Data extract:
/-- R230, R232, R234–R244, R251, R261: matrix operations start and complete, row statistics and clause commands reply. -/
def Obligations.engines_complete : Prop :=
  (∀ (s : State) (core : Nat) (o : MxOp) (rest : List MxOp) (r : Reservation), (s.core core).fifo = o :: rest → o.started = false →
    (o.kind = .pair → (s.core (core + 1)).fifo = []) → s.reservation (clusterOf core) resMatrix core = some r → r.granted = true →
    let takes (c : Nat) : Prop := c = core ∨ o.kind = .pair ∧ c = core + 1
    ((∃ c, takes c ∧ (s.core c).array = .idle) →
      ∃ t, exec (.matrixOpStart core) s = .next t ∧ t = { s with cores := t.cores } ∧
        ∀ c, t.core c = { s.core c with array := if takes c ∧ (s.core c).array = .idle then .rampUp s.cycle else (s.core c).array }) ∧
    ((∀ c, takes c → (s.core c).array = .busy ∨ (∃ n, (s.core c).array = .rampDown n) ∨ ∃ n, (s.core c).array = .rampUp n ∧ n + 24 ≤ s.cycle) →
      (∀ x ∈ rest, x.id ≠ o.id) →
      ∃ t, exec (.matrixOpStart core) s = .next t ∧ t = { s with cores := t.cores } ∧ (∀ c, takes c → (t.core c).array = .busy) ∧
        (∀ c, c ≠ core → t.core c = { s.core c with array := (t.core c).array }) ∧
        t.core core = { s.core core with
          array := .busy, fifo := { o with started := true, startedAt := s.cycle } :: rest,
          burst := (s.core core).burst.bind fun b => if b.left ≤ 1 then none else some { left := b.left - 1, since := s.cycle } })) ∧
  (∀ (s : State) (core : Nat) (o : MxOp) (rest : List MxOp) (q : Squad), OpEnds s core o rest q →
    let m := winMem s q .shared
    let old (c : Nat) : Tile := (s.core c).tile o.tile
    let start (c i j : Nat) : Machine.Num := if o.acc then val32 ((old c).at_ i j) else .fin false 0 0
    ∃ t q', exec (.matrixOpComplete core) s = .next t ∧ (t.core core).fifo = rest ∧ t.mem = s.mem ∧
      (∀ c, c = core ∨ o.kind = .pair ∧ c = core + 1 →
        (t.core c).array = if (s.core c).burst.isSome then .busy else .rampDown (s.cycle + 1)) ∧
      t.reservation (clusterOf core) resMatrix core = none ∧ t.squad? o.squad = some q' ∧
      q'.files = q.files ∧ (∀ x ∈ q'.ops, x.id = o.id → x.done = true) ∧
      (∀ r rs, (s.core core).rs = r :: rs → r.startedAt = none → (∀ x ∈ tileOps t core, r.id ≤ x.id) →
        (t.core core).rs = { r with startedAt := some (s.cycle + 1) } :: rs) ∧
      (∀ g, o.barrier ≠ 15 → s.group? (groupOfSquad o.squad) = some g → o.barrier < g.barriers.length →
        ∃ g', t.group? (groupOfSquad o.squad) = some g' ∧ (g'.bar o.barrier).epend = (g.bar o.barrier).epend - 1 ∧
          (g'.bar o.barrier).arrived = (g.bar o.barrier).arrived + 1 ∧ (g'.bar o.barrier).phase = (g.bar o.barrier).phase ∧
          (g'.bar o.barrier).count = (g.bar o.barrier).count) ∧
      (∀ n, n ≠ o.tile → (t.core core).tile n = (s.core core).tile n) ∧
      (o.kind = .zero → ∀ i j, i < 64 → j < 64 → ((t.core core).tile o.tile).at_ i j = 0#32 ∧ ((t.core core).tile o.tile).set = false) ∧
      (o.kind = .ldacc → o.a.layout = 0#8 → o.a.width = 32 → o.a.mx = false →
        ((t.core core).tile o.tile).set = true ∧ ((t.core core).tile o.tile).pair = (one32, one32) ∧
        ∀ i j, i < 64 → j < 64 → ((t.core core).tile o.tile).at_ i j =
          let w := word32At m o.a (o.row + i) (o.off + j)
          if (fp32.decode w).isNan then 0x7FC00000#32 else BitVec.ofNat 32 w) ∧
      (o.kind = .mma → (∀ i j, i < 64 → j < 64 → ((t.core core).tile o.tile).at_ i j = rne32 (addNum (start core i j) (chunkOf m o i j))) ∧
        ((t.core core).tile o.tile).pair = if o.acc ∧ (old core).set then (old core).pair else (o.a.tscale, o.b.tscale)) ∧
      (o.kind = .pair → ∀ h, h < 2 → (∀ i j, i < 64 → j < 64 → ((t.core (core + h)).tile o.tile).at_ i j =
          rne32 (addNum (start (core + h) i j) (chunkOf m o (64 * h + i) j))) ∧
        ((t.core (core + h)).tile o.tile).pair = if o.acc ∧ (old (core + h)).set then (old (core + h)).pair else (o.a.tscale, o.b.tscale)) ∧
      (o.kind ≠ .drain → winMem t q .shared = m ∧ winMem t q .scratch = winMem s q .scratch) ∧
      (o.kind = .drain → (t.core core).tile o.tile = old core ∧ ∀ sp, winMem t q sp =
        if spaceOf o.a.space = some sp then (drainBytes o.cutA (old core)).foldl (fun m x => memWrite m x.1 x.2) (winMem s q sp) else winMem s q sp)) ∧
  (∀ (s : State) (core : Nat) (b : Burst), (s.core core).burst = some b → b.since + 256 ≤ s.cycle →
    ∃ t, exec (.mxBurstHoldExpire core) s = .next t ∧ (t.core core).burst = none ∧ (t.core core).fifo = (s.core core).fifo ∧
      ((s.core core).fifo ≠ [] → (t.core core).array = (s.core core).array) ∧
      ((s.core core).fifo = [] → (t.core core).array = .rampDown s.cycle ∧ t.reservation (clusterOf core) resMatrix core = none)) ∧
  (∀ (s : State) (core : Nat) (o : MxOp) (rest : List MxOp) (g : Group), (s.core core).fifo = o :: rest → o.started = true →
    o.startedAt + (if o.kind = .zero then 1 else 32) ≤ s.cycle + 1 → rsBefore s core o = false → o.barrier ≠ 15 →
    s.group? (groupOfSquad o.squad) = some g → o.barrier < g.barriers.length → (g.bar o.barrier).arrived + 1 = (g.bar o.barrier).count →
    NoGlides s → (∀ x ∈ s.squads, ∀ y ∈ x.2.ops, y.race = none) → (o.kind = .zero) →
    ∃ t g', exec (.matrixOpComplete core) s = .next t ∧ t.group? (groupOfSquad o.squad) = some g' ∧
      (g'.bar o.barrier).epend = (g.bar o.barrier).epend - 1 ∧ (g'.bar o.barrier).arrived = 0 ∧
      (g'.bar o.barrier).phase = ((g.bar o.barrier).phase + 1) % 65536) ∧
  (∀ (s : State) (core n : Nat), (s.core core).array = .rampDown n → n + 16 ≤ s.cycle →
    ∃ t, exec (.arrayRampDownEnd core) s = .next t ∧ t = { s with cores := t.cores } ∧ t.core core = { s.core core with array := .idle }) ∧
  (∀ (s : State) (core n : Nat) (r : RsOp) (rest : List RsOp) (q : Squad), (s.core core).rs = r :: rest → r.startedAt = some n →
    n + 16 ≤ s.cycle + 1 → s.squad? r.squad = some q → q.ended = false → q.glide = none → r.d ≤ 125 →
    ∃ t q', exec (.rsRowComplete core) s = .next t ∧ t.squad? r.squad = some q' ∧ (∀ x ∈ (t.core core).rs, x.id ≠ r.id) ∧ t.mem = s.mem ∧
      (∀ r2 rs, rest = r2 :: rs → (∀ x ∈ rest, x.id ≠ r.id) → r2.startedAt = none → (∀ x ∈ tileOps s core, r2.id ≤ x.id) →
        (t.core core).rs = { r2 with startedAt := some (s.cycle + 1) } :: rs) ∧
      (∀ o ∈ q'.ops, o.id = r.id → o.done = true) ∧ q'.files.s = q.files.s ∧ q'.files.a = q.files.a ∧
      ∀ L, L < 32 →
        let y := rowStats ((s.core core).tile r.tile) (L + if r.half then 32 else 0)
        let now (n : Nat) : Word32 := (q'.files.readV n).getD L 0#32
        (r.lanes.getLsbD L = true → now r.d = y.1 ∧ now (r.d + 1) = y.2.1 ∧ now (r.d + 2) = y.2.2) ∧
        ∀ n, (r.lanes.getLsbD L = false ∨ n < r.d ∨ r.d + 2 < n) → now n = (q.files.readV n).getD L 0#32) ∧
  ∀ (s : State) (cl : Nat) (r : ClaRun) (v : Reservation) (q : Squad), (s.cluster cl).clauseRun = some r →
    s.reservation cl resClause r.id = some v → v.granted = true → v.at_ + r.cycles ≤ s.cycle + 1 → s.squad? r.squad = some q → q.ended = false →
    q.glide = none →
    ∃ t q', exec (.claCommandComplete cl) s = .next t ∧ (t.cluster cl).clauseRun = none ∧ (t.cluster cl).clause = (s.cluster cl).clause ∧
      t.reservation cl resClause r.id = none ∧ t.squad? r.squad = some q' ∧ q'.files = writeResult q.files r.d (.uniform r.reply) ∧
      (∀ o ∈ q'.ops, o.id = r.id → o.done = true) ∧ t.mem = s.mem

Required action:
Copy the line containing "(r.lanes.getLsbD L = true" exactly. Then copy every line after it through the end of the listing, and nothing more.

Result of the task:
        (r.lanes.getLsbD L = true → now r.d = y.1 ∧ now (r.d + 1) = y.2.1 ∧ now (r.d + 2) = y.2.2) ∧
        ∀ n, (r.lanes.getLsbD L = false ∨ n < r.d ∨ r.d + 2 < n) → now n = (q.files.readV n).getD L 0#32) ∧
  ∀ (s : State) (cl : Nat) (r : ClaRun) (v : Reservation) (q : Squad), (s.cluster cl).clauseRun = some r →
    s.reservation cl resClause r.id = some v → v.granted = true → v.at_ + r.cycles ≤ s.cycle + 1 → s.squad? r.squad = some q → q.ended = false →
    q.glide = none →
    ∃ t q', exec (.claCommandComplete cl) s = .next t ∧ (t.cluster cl).clauseRun = none ∧ (t.cluster cl).clause = (s.cluster cl).clause ∧
      t.reservation cl resClause r.id = none ∧ t.squad? r.squad = some q' ∧ q'.files = writeResult q.files r.d (.uniform r.reply) ∧
      (∀ o ∈ q'.ops, o.id = r.id → o.done = true) ∧ t.mem = s.mem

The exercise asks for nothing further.